Processing and analyzing motion capture data can be streamlined into a turn-key routine utilizing open-source musculoskeletal modeling software [19] and batched scripts. In addition to calculating joint kinematics, constrained-kinematic models are well-suited for performing both inverse and forward dynamic simulations. Integrating gait analysis into a single musculoskeletal modeling environment provides investigators with a standardized workflow while maintaining the flexibility needed to perform specific analyses [42,43]. Further, many analyses are not possible to perform without imposing joint constraints or contact [44,45]. Therefore, migrating kinematic analyses into a constrained-kinematic paradigm may minimize workflow complexity without compromising kinematic fidelity (Figure 2).

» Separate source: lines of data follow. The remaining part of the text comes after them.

-- ==== Sys2Proof/Machine/Admit.lean ====
section
/-! DEFINITION. Admission over a state that holds the graph (R203 to R211, R294, R295, R348, R484): the resource report, the
wait-for analysis, and the schedule of each season. Times are in ticks. -/

namespace Sys2Proof.Machine

open Sys2Proof

/-- The seasons in the order of their numbers. -/
def seasons : List Season := [.spring, .summer, .autumn, .winter]

/-- Loaded graphs other than one. -/
def otherGraphs (c : State) (g : Nat) : Tab Graph := tabErase g c.graphs

/-! ### Resources (R203, R206) -/

/-- Frame buffers of pipelines that the graphs of a table read, each once. -/
def buffersOf (c : State) (gs : Tab Graph) : List PRef :=
  (gs.flatMap (fun e => pipeBuffers c e.1)).foldl (fun l r => if l.any (fun x => x.base == r.base) then l else l ++ [r]) []

/-- Bytes of a pipeline's slots and statistics blocks (R512). -/
def bufferBytes (r : PRef) : Nat := r.slots * (r.slotPitch + 9280)

/-- The units of an island group whose classes R203 sums: their number. -/
def groupUnits (grp : Nat) : Nat := if isCG grp then 18 else 7

/-- The largest class, of a purse, that the nodes of some graphs place on each unit of a group. -/
def groupClasses (c : State) (gs : List Nat) (grp : Nat) (p : Purse) : Tab Nat :=
  c.nodes.foldl (fun t e => match nodeUnit c e.1 e.2 with
    | some (cls, u) =>
      if gs.contains e.2.graph && unitGroup cls u == grp && nodePurse e.2 == p then
        tabSet (srcKey cls u) (max (tabGet 0 t (srcKey cls u)) e.2.eclass) t
      else t
    | none => t) []

/-- What R203 sums for a group's graph-class budget. -/
def graphTokens (c : State) (gs : List Nat) (grp : Nat) : Nat := tabSum (fun _ n => n) (groupClasses c gs grp .graph)

/-- S(group) of R203. -/
def safetySum (c : State) (gs : List Nat) (grp : Nat) : Nat :=
  groupUnits grp + tabSum (fun _ n => n - 1) (groupClasses c gs grp .safety)

/-- The scopes of resources 14 to 17 in a season: SCOPE, what the graph needs, what the others leave. -/
def tokenScopes (c : State) (g : Nat) (season : Season) : List (Nat × Nat × Nat) :=
  let others := (otherGraphs c g).map (·.1)
  let all := c.graphs.map (·.1)
  (List.range 32).flatMap (fun grp =>
    let a := graphTokens c others grp
    let b := safetySum c others grp
    [(2 + grp, graphTokens c all grp - a, (graphRange season grp).1 - a),
     (2 + grp + 32768, safetySum c all grp - b, safetyTokens grp - b)])

/-- A token scope is a safety partition that does not hold the need. -/
def safetyShort (l : List (Nat × Nat × Nat)) : Bool := l.any (fun e => decide (32768 ≤ e.1) && decide (e.2.2 < e.2.1))

/-- A resource of the device as a whole. -/
def wholeEntry (code need free : Nat) : Bool × List Byte :=
  (decide (free < need), resEntry code (decide (free < need)) 0xFFFF 0xFF need free)

/-- DMA engines with the tags that a graph takes of them. -/
def graphTags (c : State) (g e : Nat) : Nat :=
  tabSum (fun _ x => if x.engine = e ∧ x.running ∧ x.graph = some g then x.tags else 0) c.dma +
  tabSum (fun _ x => if x.engine = e ∧ x.graph = g then x.tags else 0) c.streams

/-- The buffers of pipelines that run: each takes one share (resource 7). -/
def runningBuffers (c : State) (l : List PRef) : List PRef := l.filter (fun r => ! (pipesAt c r.base).isEmpty)

/-- Frame-store shares in use by others: their nodes', one for each running pipeline that they read, one for each watch
(R484). -/
def sharesUsed (c : State) (g : Nat) : Nat :=
  tabSum (fun _ x => x.charge.fsShare) (otherGraphs c g) + (runningBuffers c (buffersOf c (otherGraphs c g))).length +
  c.watches.length

/-- The 17 resources in code order: whether each fails, and its entry. The places in the stores are those found for the
image. DEDUCED: log entry 58. -/
def resourceList (c : State) (g : Nat) (p : Places) (x : Graph) (ch : Charge) : List (Bool × List Byte) :=
  let os := otherGraphs c g
  let bufs := (pipeBuffers c g).filter (fun r => ! (buffersOf c os).any (fun y => y.base == r.base))
  let fs := ch.fsBytes + (bufs.map bufferBytes).sum
  let fsFree := 402653184 - 524288 - (tabSum (fun _ y => y.charge.fsBytes) os + ((buffersOf c os).map bufferBytes).sum)
  let bound := fun (q : Nat → Bool) => (c.sems.filter (fun e => e.2.graph != 0xFF && q e.2.graph)).length
  let flags := fun (q : Nat → Bool) => (c.binds.filter (fun e => q e.2.graph)).length
  let spm := (List.range 256).map (fun k =>
    (k, tabGet 0 ch.spm k, 393216 - 8192 - tabSum (fun _ y => tabGet 0 y.charge.spm k) os))
  let tags := (List.range 32).map (fun e => (e, graphTags c g e, 256 - (engineTags c e - graphTags c g e)))
  [wholeEntry 1 x.nodes p.maxNode, wholeEntry 2 x.linkLen p.maxLink, wholeEntry 3 x.descLen p.maxDesc,
   wholeEntry 4 (bound (· == g)) (16384 - bound (· != g)), wholeEntry 5 (flags (· == g)) (4096 - flags (· != g)),
   wholeEntry 6 fs fsFree, wholeEntry 7 (ch.fsShare + (runningBuffers c bufs).length) (224 - sharesUsed c g), scopedEntry 8 0xFF spm,
   scopedEntry 9 0xFF tags, ddrFit { c with graphs := os } (fun k => nth ch.ddr k),
   wholeEntry 11 ch.ddrKib (c.ddr.usable / 1024 - tabSum (fun _ y => y.charge.ddrKib) os),
   linkFit { c with graphs := os } (fun k => tabGet 0 ch.link k),
   wholeEntry 13 (cdiv ch.actions 1000) (125000 - cdiv (tabSum (fun _ y => y.charge.actions) os) 1000)] ++
  seasons.map (fun se => scopedEntry (14 + seasonIdx se) (seasonIdx se) (tokenScopes c g se))

/-- A token shortfall marks a season; any other shortfall, one in the current season, or one of a safety partition refuses
the graph (R206). -/
def resourcesFail (c : State) (g : Nat) (l : List (Bool × List Byte)) : Bool :=
  (l.take 13).any (·.1) || (l[13 + seasonIdx c.power.season]?).elim false (·.1) || safetyShort (tokenScopes c g .autumn)

/-- Seasons whose tokens do not suffice. -/
def tokenShort (l : List (Bool × List Byte)) (season : Season) : Bool := (l[13 + seasonIdx season]?).elim false (·.1)

/-! ### Waits and their signals (R207, R209) -/

/-- The nodes that a flag is bound to as consumers. -/
def flagConsumers (c : State) (f : Nat) : List Nat :=
  ((tabGet? c.binds f).elim [] (fun b => b.consumers.map (·.2))).eraseDups

/-- The producer that a flag is bound to. -/
def flagProducer (c : State) (f : Nat) : Option Producer := (tabGet? c.binds f).bind (fun b => b.producer)

/-- A reference's flags over all slots. -/
def refFlags (r : PRef) : List Nat := if hasFlags r then (List.range (r.slots * bandCount r)).map (fun i => r.flag0 + i) else []

/-- The lag of an engine's descriptor on a flag (R207). -/
def descLag (d : List Byte) (f : Nat) : Nat :=
  maxOf ((srcUses d).map (fun u =>
    if hasFlags u.ref && decide (u.ref.flag0 ≤ f) && decide (f < u.ref.flag0 + u.ref.slots * bandCount u.ref) then u.lag else 0))

/-- The lag of a consumer on a flag. -/
def lagOn (c : State) (n f : Nat) : Nat :=
  match tabGet? c.nodes n with
  | none => 0
  | some x => if x.kind = 1 then descLag (nodeDesc c n) f else 0

/-- The lags of a consumer on a flag over the range of its editable fields (R217). -/
def lagsOn (c : State) (n f : Nat) : List Nat :=
  match tabGet? c.nodes n with
  | none => [0]
  | some x => if x.kind = 1 then (nodeVariants c n x).map (fun d => descLag d f) else [0]

/-- A wait of a node as admission takes it: consumer flags with the slots it may wait on, producer flags with the slot count,
or a semaphore. -/
inductive WaitOn where
  | sem (index : Nat)
  | consumer (flags : List Nat)
  | producer (flags : List Nat) (slots : Nat)
deriving DecidableEq, Repr

/-- Flags of a wait entry over its slots. -/
def waitFlags (w : WaitE) : List Nat := (List.range (2 ^ w.slotsLog)).map (fun i => w.index + i * w.stride)

/-- The waits of a node with a descriptor: its wait entries in order, then those that its descriptor implies, destinations before sources
(R197, log entry 40). -/
def waitsWith (c : State) (x : Node) (desc : List Byte) : List WaitOn :=
  let d := if x.kind = 1 then desc else []
  (waitsOf c x).map (fun w =>
    if w.kind = 0 then .sem w.index else if w.kind = 1 then .consumer (waitFlags w) else .producer (waitFlags w) (2 ^ w.slotsLog)) ++
  ((dstRefs d).filter (fun y => hasFlags y.1)).map (fun y => .producer (refFlags y.1) y.1.slots) ++
  (if engType d = 5 ∧ fieldAt d 52 2 ≠ 0xFFFF then
    [.producer ((List.range (fieldAt d 54 1)).map (fun i => fieldAt d 52 2 + i)) (fieldAt d 54 1)] else []) ++
  ((srcUses d).filter (fun u => hasFlags u.ref)).map (fun u =>
    .consumer ((List.range u.ref.slots).map (fun i => lastFlag u.ref i)))

/-- The waits of a node with the descriptor that it has. -/
def waitList (c : State) (n : Nat) (x : Node) : List WaitOn := waitsWith c x (nodeDesc c n)

/-! ### The wait-for cycle (R207) -/

/-- A vertex of the wait-for graph. -/
inductive Vtx where
  | node (n : Nat)
  | stream (k : Nat)
  | sem (n : Nat)
  | flag (n : Nat)
deriving DecidableEq, Repr

/-- The blocking arcs of a graph: those with token count 0. An arc to a flag that its producer waits for never blocks,
because a lag stays below the slot count. -/
def blockingArcs (c : State) (g : Nat) : List (Vtx × Vtx) :=
  (nodesOf c g).flatMap (fun e =>
    (targetsOf c e.2).map (fun t => (Vtx.node t, Vtx.node e.1)) ++
    (waitList c e.1 e.2).flatMap (fun w => match w with
      | .sem i => if (semOf c i).init = 0 then (.node e.1, .sem i) :: (semOf c i).signaler.toList.map (fun m => (.sem i, .node m))
          else []
      | .consumer fs => fs.flatMap (fun f =>
          if lagOn c e.1 f ≠ 0 then []
          else match flagProducer c f with
            | some (.node m) => [(.node e.1, .flag f), (.flag f, .node m)]
            | some (.stream k) => [(.node e.1, .flag f), (.flag f, .stream k)]
            | _ => [])
      | .producer _ _ => []))

/-- Arcs whose end has an arc of its own, again and again: what remains holds every cycle. -/
def peelArcs : Nat → List (Vtx × Vtx) → List (Vtx × Vtx)
  | 0, l => l
  | k + 1, l =>
    let l' := l.filter (fun a => l.any (fun b => b.1 == a.2))
    if l'.length = l.length then l else peelArcs k l'

/-- Follow arcs from a vertex until one repeats: the vertices of the cycle. -/
def followArcs (l : List (Vtx × Vtx)) : Nat → Vtx → List Vtx → List Vtx
  | 0, _, _ => []
  | k + 1, v, path =>
    if path.contains v then path.dropWhile (fun y => y != v)
    else match l.find? (fun a => a.1 == v) with
      | some a => followArcs l k a.2 (path ++ [v])
      | none => []

/-- The response's entry of a vertex (R207). -/
def vtxEntry : Vtx → Option Nat
  | .sem n => some n
  | .flag n => some (2 ^ 30 + n)
  | _ => none

/-- A blocking cycle of a graph, when there is one. -/
def waitCycle (c : State) (g : Nat) : Option (List Nat) :=
  let arcs := blockingArcs c g
  match peelArcs arcs.length arcs with
  | [] => none
  | a :: t => some (((followArcs (a :: t) (arcs.length + 2) a.1 []).filterMap vtxEntry).take 16)

/-! ### The schedule (R208 to R211) -/

/-- A node in a season: its W, J and LATEST. -/
structure SNode where
  n : Nat
  x : Node
  w : Nat
  j : Nat
  lat : Nat
deriving DecidableEq, Repr

/-- d of R200 at an edge position. -/
def edgeTicks (pos : Nat) : Nat := 2400 + 8 * pos

/-- LATEST of a node in a season. -/
def latestOf (x : Node) (season : Season) : Nat := if x.kind = 4 then 0 else 16 * nth x.lates (seasonIdx season)

/-- Edges of a node with their positions. -/
def edgesAt (c : State) (x : Node) : List (Nat × EdgeE) := (List.range x.edgeCnt).zip (edgesOf c x)

/-- J of every node of a graph in a season (R209). -/
def jTable (c : State) (g : Nat) (season : Season) : Tab Nat :=
  (nodesOf c g).foldl (fun t e => (edgesAt c e.2).foldl (fun t p =>
    if p.2.sem then t else tabSet p.2.target (max (tabGet 0 t p.2.target) (latestOf e.2 season + edgeTicks p.1)) t) t) []

/-- What a watch adds to the run time of its node (R484). -/
def watchTicks (c : State) (w : Watch) (season : Season) : Nat :=
  match tabGet? c.graphs w.graph with
  | none => 0
  | some g =>
    let t := tdesc ((g.tensors[fieldAt w.def_ 4 2]?).getD [])
    let (lo, hi) := footprint t
    16 * (gransOf lo.toNat (hi - lo + 1).toNat).length + accessTicks c (floorKhz season) 1 false false t + 1380

/-- What the watches of a node add. -/
def watchesTicks (c : State) (n : Nat) (season : Season) : Nat :=
  tabSum (fun _ w => if w.node = n then watchTicks c w season else 0) c.watches

/-- The nodes of a graph in a season. -/
def seasonNodes (c : State) (g : Nat) (season : Season) : List SNode :=
  let js := jTable c g season
  (nodesOf c g).map (fun e =>
    { n := e.1, x := e.2, w := nodeTicks c e.1 e.2 season + watchesTicks c e.1 season,
      j := if e.2.kind = 4 then 0 else tabGet 0 js e.1, lat := latestOf e.2 season })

Several limitations should be considered when interpreting these findings. We did not directly measure skeletal motion but did show similarities in joint kinematics with prior studies that utilized intracortical bone pins and fluoroscopy [20,46]. Subjects in the present study were healthy-young adults that were generally fit with a healthy body mass index (BMI 24.2 ± 3.4), which may not be representative of clinical populations. While it is expected that soft-tissue artifact increases with excess tissue [47] and high-impact activities, constrained-kinematic models appear to be well suited to minimize such effects. Joint kinematics are sensitive to joint-axis location and orientation [48,49], which may be affected when scaling generic musculoskeletal models to subject-specific anthropometry. To mitigate these potential errors, we visually confirmed that each subject-specific model closely matched the neutrally-aligned position. Further, we confirmed joint kinematics using unconstrained-kinematic models that shared the same joint axis definitions as the constrained-kinematic models (Figure 2). Due to knee valgus and internal rotation errors as high as twice that of skeletal motion [12], we limited knee joint kinematics to a single degree-of-freedom and prescribed other rotations and translations based on flexion angle [13]. Walking trials were acquired on a commercial treadmill that did not have an integrated force plate, so we were unable to calculate joint reaction moments. We instead decided to quantify the changes in the joint center trajectories, which governs the ground reaction force moment arm and thus joint moments.
In conclusion, constrained-kinematic models are resilient to errors caused by marker placement and quantity. Experiments can be designed to attain the kinematic fidelity necessary to answer specific research questions while adjusting marker placement and quantity to suit the constraints of the experimental setup. In addition, integrating constrained-kinematic models into a gait analysis workflow offers several advantages that can improve post-processing efficiency while providing access to unique analysis tools to test specific questions. However, investigators should weigh the strengths and weaknesses of both constrained and unconstrained-kinematic paradigms to determine which approach is best suited for the specific research question.